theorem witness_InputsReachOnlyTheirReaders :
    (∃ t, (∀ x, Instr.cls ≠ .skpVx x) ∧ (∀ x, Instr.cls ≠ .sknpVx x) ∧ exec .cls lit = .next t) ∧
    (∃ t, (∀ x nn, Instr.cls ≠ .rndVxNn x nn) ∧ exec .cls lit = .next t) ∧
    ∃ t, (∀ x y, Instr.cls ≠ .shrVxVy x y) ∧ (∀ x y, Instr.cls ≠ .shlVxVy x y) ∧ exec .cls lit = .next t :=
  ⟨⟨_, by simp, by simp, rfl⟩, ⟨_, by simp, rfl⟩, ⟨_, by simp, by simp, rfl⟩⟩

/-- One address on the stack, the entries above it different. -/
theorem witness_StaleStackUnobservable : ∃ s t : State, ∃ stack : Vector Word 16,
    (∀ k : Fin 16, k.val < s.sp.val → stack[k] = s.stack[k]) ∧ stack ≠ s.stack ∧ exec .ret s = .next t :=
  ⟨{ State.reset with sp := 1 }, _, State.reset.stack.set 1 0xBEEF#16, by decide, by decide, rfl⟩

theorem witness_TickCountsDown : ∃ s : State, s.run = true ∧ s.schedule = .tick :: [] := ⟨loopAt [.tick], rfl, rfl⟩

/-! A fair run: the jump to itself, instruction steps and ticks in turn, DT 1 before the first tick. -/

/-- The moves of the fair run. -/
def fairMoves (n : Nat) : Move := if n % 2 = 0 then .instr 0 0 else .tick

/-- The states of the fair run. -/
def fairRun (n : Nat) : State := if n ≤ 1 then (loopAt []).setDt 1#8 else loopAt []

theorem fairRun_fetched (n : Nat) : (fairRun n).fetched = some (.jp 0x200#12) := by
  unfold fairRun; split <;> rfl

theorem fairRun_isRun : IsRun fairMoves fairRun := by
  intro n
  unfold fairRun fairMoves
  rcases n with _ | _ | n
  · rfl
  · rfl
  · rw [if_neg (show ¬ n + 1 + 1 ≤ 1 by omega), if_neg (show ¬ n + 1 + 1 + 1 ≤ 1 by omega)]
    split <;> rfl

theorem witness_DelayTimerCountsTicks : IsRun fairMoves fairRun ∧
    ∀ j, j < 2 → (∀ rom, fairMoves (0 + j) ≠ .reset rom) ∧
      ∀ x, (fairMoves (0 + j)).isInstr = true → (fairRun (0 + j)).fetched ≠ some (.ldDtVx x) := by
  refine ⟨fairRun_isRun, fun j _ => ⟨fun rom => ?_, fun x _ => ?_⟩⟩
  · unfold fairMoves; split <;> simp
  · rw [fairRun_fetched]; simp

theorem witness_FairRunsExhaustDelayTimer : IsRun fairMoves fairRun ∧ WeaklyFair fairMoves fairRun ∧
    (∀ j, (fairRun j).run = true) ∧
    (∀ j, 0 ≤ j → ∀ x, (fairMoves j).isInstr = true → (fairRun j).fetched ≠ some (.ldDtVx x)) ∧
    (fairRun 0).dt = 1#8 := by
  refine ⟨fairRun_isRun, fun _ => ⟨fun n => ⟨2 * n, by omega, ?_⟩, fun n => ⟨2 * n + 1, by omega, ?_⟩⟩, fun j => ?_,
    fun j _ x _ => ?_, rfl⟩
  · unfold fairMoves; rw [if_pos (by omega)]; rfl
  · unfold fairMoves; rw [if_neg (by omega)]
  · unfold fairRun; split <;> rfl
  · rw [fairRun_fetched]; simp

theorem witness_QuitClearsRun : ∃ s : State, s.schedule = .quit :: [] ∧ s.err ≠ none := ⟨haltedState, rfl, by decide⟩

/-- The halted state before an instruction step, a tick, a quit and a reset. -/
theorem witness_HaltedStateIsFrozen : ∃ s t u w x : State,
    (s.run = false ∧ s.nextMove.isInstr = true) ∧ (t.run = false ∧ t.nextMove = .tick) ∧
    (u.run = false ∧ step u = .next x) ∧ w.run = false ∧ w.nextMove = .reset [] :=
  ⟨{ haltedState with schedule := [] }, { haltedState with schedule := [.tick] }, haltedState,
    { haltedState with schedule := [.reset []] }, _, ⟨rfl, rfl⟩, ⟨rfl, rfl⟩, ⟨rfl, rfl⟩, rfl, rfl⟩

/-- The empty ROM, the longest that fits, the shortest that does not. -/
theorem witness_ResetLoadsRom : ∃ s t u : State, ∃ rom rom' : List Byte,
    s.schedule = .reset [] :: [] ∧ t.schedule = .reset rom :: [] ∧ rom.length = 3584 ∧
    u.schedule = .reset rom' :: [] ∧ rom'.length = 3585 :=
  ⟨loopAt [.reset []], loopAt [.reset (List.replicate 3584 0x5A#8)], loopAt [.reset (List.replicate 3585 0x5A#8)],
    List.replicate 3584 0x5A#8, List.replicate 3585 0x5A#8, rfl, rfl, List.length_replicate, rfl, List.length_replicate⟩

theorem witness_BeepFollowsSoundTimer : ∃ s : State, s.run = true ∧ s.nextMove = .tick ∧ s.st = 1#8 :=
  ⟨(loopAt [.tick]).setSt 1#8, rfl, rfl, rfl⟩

# # # #

» TASK PROMPT
Only the lines of the data holding the string "stack" are wanted; copy each of them.

» WRITTEN RESPONSE
/-- One address on the stack, the entries above it different. -/
theorem witness_StaleStackUnobservable : ∃ s t : State, ∃ stack : Vector Word 16,
    (∀ k : Fin 16, k.val < s.sp.val → stack[k] = s.stack[k]) ∧ stack ≠ s.stack ∧ exec .ret s = .next t :=
  ⟨{ State.reset with sp := 1 }, _, State.reset.stack.set 1 0xBEEF#16, by decide, by decide, rfl⟩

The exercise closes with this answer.